### AIM OF THE TASK
Set down word for word the lines that begin the entries and run through the line containing "kind (R78). -/". Give nothing further.

[Saved entries]
+===+
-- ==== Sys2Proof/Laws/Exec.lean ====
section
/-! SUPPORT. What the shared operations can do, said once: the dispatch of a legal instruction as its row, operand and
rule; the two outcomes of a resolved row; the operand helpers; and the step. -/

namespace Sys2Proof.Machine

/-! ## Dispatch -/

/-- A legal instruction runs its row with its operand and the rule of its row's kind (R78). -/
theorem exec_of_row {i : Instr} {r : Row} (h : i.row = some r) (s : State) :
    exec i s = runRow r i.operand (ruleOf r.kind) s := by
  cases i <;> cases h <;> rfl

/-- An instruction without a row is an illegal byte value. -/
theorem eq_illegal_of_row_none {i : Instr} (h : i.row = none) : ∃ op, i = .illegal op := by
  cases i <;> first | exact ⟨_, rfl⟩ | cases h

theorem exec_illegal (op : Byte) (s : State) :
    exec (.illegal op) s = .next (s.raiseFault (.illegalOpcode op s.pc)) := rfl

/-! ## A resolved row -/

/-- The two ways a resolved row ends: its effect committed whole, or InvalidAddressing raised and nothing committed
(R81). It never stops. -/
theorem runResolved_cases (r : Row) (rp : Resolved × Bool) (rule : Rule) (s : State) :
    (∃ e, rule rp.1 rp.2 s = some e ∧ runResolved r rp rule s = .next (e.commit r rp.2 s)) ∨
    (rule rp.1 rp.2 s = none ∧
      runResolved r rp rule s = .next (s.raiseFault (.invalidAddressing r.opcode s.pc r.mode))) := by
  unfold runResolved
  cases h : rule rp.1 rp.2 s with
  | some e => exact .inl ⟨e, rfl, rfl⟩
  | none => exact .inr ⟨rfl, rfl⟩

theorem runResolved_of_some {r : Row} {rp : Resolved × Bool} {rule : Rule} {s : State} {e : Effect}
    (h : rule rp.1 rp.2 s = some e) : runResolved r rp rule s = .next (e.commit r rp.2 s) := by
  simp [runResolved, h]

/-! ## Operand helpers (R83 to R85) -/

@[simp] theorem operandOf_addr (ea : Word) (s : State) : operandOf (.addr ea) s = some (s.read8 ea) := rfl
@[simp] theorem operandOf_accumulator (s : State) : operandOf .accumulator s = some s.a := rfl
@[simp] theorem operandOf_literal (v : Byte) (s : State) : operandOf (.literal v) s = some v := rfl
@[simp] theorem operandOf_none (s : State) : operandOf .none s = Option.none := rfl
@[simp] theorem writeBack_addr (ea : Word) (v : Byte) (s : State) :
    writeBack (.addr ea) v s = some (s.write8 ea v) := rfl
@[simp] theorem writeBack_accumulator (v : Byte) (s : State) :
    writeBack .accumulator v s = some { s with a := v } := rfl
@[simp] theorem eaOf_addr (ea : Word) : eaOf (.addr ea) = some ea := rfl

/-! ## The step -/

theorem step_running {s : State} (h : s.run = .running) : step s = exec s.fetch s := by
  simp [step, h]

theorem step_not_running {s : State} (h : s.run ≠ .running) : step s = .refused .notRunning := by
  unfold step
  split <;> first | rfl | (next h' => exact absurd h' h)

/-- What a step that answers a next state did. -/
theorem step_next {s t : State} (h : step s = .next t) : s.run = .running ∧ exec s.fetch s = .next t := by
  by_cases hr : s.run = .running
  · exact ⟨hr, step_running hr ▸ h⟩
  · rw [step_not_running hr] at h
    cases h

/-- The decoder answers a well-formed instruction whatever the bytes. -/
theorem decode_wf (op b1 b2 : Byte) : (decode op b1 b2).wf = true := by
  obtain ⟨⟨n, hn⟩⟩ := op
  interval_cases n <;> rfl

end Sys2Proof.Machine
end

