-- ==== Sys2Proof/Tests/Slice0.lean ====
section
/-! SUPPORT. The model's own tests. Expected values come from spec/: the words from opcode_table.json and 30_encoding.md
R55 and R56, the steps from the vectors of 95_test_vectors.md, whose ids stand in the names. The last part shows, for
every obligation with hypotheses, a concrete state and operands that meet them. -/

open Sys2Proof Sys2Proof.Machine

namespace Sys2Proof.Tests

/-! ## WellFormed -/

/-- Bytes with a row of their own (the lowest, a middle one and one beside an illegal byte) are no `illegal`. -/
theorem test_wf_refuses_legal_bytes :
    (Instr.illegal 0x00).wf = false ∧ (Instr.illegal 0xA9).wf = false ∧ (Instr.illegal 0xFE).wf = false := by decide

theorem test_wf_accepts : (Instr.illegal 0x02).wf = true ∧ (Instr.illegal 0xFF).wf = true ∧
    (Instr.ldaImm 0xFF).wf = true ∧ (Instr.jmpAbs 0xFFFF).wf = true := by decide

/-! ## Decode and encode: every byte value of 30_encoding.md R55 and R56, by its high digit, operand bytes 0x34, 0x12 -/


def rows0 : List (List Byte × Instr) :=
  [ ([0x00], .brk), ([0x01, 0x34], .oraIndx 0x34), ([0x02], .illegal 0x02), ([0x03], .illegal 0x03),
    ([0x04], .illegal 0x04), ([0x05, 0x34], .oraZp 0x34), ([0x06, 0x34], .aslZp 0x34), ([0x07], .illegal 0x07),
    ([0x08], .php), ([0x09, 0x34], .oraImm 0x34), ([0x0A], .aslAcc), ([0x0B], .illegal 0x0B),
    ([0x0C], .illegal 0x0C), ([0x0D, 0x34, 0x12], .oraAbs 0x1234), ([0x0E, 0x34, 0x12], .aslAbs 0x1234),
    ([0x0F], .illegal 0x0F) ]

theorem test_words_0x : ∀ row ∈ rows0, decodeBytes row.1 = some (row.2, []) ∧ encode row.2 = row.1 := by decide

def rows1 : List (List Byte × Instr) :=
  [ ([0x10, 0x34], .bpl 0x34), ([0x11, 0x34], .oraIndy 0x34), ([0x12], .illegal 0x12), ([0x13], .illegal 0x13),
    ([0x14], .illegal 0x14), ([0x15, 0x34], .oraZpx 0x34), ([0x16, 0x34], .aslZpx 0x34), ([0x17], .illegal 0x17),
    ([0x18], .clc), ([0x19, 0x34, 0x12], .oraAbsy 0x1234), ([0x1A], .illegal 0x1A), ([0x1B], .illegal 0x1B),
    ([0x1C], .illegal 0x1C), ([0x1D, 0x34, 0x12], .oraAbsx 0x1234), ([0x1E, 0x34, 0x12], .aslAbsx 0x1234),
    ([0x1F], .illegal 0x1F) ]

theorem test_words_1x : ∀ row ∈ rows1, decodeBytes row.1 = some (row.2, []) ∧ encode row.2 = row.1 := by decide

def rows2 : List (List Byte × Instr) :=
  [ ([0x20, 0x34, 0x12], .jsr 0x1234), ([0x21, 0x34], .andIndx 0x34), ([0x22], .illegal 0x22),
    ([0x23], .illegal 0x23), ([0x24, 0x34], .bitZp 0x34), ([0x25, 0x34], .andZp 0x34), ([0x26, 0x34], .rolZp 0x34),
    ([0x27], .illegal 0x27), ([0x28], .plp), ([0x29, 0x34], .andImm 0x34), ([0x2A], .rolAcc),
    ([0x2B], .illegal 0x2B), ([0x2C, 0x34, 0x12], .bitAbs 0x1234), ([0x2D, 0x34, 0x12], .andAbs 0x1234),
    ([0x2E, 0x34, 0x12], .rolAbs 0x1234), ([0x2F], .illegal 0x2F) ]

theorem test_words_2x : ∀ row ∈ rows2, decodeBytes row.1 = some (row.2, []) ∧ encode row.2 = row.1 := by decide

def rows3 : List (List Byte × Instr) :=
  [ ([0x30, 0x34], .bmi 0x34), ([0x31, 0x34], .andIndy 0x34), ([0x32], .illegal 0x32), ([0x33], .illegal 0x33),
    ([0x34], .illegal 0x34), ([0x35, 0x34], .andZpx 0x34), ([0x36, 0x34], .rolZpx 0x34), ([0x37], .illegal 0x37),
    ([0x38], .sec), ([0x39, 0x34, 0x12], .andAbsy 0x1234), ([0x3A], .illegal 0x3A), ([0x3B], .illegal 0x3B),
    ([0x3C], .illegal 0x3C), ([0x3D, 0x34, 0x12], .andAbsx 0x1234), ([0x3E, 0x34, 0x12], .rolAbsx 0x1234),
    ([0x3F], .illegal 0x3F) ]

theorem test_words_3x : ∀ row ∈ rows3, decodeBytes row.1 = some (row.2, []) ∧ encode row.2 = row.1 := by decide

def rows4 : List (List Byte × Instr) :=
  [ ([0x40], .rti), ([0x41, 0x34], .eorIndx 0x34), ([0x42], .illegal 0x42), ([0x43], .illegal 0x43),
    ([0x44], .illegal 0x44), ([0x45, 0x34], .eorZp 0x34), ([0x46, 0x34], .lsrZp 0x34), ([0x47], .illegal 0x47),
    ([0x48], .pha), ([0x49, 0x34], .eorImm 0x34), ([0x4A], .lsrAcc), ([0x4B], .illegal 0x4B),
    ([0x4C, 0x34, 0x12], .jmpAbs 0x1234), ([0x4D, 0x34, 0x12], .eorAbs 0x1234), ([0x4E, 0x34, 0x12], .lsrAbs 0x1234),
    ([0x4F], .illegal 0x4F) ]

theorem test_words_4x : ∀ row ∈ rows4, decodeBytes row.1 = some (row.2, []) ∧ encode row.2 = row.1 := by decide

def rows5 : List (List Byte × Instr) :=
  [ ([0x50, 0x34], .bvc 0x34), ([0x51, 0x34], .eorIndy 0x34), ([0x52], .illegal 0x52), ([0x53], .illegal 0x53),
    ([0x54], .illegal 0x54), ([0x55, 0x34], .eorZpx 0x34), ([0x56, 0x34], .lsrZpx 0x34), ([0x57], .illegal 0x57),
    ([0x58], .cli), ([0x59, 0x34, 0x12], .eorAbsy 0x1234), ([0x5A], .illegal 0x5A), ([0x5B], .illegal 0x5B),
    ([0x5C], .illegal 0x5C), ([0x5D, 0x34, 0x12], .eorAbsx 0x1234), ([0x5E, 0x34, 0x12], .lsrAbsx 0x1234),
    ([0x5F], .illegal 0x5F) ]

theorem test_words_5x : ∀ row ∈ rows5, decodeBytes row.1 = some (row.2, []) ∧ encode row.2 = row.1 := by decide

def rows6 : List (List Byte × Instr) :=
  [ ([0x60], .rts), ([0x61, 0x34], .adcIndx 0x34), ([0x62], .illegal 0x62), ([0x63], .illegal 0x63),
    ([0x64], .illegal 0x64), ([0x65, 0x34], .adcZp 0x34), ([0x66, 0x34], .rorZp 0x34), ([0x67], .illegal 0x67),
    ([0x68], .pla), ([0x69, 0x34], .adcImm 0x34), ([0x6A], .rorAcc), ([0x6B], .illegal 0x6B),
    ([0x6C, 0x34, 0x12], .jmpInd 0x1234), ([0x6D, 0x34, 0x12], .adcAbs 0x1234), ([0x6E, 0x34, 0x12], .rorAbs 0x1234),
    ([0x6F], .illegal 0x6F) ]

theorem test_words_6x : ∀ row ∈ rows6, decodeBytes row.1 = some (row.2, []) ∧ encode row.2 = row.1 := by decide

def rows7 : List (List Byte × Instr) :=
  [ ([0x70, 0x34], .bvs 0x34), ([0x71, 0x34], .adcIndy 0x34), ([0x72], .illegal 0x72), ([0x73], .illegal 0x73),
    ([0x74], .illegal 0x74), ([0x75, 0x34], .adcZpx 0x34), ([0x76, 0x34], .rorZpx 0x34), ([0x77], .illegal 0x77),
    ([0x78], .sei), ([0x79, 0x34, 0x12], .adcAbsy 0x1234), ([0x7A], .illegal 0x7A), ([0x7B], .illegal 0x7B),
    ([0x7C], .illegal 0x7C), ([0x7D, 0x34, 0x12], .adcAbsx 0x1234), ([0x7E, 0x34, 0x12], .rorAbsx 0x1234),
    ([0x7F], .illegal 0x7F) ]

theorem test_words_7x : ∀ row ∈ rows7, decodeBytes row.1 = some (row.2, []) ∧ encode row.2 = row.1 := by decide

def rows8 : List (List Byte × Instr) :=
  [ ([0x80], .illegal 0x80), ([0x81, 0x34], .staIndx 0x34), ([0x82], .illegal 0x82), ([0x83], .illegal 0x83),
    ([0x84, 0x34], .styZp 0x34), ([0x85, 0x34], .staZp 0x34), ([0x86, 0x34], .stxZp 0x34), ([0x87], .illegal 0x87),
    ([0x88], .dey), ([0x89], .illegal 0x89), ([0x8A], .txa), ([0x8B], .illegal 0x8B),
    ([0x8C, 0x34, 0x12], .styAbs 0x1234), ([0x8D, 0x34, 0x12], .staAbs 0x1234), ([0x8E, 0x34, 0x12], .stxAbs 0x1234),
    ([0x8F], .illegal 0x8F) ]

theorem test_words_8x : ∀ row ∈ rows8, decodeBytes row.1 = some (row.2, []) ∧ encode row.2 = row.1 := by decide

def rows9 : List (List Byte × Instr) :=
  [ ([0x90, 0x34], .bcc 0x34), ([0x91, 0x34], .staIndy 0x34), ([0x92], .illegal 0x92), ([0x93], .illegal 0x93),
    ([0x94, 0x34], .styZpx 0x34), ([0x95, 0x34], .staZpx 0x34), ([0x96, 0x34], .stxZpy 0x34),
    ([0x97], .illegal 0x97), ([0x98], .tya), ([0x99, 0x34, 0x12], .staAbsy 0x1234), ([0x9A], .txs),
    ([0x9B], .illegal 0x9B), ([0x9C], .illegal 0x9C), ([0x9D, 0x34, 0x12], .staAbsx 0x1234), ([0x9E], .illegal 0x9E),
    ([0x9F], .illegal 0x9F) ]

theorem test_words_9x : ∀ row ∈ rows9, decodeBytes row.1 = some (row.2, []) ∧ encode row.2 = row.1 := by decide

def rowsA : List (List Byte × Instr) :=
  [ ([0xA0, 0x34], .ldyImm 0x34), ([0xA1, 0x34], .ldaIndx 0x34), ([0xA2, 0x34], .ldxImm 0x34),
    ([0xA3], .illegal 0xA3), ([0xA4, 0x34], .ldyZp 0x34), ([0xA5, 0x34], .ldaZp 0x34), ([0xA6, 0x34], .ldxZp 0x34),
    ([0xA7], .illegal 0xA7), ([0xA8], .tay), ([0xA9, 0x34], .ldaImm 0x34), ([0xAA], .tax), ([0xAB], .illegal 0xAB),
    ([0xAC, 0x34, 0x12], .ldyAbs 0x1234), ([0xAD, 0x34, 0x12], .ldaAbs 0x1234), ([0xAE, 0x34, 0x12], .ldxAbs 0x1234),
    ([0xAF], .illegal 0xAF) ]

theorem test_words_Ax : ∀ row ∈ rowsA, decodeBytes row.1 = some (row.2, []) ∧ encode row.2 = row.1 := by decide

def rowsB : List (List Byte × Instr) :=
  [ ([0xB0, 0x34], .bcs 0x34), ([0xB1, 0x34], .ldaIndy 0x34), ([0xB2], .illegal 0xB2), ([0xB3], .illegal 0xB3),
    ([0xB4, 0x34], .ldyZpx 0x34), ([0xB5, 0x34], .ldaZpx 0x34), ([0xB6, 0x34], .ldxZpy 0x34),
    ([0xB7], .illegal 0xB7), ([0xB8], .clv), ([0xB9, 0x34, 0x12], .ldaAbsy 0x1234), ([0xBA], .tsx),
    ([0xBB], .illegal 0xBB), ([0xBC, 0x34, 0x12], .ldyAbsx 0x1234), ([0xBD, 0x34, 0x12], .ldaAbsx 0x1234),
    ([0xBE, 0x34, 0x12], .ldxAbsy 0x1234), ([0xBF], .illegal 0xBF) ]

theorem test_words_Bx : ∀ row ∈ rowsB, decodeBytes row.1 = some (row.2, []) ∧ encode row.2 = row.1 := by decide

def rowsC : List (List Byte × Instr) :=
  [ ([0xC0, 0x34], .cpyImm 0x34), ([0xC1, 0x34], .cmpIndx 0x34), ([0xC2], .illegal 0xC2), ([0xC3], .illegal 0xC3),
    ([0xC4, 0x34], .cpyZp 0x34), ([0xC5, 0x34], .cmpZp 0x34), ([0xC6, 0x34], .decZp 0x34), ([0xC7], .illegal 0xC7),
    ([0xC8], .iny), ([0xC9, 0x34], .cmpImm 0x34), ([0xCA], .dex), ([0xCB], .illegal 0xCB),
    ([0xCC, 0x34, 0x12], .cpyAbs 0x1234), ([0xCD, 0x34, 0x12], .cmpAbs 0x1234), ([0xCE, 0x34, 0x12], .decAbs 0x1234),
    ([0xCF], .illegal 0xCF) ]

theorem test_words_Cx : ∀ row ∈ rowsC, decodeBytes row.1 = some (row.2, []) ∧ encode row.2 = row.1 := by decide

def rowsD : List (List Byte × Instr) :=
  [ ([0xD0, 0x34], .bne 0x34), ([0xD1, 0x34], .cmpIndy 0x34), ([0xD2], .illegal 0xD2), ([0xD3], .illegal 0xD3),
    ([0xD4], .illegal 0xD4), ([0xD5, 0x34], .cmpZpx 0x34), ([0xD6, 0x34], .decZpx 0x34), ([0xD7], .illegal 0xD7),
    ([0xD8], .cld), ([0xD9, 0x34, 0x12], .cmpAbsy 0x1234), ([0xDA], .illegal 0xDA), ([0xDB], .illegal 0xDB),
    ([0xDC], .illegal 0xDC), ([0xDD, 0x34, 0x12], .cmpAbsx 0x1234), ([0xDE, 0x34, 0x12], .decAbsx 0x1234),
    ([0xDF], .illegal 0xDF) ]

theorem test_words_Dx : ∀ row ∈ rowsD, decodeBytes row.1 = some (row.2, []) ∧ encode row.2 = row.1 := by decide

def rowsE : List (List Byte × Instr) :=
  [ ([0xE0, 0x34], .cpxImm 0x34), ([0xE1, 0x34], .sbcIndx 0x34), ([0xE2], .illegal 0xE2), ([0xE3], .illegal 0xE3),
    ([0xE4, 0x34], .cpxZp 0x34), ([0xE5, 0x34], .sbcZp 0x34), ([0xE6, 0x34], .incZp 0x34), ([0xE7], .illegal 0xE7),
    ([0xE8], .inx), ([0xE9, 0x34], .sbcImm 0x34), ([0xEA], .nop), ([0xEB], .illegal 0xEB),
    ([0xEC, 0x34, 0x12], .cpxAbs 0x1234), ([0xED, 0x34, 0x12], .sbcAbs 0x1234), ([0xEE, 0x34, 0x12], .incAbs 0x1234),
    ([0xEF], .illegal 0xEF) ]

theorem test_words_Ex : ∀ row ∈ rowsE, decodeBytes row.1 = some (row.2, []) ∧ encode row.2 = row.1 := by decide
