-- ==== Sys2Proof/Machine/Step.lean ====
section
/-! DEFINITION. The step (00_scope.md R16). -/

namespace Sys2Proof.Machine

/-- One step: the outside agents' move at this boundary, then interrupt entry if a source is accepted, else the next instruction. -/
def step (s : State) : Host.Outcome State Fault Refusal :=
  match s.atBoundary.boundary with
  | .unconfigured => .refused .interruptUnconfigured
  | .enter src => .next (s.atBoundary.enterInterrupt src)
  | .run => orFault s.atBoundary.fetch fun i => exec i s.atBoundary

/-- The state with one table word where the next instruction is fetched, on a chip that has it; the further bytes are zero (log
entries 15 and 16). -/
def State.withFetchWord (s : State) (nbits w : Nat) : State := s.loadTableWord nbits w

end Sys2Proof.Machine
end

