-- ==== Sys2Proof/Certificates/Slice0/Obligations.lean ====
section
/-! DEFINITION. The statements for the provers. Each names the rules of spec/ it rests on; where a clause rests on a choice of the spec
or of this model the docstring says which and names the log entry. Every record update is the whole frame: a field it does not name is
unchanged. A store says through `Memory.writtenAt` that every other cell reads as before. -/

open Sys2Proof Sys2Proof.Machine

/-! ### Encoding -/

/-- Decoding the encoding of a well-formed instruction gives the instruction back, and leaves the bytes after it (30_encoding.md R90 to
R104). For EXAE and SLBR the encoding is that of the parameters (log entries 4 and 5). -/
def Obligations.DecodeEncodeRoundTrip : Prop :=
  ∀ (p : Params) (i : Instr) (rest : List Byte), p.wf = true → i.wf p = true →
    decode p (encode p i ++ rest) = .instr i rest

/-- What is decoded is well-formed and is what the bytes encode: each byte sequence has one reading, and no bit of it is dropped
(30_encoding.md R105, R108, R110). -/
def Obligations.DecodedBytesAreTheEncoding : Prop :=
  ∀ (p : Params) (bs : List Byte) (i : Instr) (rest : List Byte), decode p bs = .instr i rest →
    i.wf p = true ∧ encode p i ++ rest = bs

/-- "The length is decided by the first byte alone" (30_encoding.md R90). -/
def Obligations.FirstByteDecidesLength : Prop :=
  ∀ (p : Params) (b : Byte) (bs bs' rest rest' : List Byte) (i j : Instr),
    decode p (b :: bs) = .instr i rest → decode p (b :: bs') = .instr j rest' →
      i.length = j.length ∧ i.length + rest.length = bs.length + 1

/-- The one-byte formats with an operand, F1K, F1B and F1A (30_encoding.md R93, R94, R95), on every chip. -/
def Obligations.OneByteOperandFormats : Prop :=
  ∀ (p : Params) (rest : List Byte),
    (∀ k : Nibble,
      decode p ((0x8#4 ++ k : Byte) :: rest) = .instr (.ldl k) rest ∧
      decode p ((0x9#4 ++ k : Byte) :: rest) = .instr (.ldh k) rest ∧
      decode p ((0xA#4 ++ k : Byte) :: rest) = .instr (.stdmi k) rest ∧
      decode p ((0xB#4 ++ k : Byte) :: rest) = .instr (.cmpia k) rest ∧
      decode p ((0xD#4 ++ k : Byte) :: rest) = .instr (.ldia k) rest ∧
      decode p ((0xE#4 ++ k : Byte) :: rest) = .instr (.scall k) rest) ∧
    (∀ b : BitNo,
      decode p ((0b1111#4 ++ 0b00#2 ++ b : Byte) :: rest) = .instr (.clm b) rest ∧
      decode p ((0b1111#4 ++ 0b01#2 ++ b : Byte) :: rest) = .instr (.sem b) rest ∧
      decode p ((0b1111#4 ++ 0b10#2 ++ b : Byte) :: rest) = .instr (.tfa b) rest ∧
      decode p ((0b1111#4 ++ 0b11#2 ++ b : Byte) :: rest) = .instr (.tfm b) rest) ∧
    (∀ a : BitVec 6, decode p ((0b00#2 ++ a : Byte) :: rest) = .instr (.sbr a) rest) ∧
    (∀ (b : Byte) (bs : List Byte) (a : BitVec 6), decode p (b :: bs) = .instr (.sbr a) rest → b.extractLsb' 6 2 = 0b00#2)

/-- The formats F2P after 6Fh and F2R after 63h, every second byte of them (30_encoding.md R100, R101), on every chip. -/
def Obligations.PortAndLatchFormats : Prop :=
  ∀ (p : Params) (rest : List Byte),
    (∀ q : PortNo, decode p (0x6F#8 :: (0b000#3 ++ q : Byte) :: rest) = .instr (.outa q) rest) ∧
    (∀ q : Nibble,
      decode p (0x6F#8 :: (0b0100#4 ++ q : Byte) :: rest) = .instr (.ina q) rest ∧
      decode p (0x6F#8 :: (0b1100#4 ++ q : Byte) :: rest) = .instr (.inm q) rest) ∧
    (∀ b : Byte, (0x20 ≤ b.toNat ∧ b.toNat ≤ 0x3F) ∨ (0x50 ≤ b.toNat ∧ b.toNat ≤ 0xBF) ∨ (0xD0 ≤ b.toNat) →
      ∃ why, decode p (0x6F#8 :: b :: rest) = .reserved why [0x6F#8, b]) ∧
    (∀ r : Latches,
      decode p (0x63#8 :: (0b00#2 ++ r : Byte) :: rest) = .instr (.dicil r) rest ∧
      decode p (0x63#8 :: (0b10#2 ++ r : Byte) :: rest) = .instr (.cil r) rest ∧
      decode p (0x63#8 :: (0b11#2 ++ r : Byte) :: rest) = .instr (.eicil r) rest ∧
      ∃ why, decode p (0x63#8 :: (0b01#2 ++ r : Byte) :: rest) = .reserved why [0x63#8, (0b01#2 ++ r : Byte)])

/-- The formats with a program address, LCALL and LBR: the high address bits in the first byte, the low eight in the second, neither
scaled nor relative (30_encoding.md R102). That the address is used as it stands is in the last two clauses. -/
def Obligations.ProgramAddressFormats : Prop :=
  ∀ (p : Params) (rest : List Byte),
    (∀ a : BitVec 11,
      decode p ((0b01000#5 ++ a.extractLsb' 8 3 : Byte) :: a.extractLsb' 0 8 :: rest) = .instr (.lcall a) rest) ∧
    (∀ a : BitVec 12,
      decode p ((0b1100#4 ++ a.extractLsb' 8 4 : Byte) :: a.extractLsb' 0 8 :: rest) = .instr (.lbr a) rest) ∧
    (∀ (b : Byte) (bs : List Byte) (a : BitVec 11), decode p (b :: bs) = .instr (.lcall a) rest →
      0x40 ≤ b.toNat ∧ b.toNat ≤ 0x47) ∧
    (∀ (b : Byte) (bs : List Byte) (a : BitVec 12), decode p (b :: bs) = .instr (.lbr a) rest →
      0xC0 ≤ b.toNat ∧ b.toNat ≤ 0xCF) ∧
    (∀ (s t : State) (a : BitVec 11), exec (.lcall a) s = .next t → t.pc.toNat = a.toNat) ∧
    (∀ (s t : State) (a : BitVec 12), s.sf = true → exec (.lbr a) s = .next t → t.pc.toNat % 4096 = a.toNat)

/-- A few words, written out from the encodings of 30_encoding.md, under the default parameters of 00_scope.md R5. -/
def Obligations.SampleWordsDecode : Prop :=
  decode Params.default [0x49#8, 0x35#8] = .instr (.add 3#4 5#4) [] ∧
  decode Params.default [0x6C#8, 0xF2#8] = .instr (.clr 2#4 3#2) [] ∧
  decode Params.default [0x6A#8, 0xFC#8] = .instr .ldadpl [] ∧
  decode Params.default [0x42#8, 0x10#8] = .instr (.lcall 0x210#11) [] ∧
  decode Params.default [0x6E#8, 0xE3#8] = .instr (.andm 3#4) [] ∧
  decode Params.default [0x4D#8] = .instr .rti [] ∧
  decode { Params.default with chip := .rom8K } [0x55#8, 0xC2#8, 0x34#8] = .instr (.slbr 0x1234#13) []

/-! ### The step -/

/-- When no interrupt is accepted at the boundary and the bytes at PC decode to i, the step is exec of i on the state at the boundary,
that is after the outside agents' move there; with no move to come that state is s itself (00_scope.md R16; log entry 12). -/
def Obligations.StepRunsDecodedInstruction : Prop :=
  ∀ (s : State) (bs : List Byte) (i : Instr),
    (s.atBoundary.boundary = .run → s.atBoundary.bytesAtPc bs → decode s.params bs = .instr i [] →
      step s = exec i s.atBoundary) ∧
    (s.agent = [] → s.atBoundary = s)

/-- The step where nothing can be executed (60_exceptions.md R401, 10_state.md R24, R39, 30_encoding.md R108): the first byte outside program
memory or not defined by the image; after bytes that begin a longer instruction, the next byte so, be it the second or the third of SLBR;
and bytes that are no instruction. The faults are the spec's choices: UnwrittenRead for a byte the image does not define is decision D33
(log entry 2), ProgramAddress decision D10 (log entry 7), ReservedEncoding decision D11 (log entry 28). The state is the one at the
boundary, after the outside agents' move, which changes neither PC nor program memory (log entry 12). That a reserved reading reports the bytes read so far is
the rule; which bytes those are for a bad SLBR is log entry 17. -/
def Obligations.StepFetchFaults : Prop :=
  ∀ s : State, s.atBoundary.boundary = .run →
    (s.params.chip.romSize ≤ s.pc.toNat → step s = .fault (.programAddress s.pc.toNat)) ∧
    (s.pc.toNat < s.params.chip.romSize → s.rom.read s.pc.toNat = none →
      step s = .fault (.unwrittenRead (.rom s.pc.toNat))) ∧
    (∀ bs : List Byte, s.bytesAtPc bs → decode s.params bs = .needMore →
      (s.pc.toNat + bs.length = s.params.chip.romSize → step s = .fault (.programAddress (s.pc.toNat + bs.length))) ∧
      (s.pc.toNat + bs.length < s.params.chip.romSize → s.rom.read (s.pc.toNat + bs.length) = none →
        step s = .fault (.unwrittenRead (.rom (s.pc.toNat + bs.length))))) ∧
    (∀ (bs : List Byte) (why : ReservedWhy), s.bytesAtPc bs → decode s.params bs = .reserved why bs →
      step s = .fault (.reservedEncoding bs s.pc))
+===+
### ANSWER TO THIS TASK
-- ==== Sys2Proof/Laws/Exec.lean ====
section
/-! SUPPORT. What the shared operations can do, said once: the dispatch of a legal instruction as its row, operand and
rule; the two outcomes of a resolved row; the operand helpers; and the step. -/

namespace Sys2Proof.Machine

/-! ## Dispatch -/

/-- A legal instruction runs its row with its operand and the rule of its row's kind (R78). -/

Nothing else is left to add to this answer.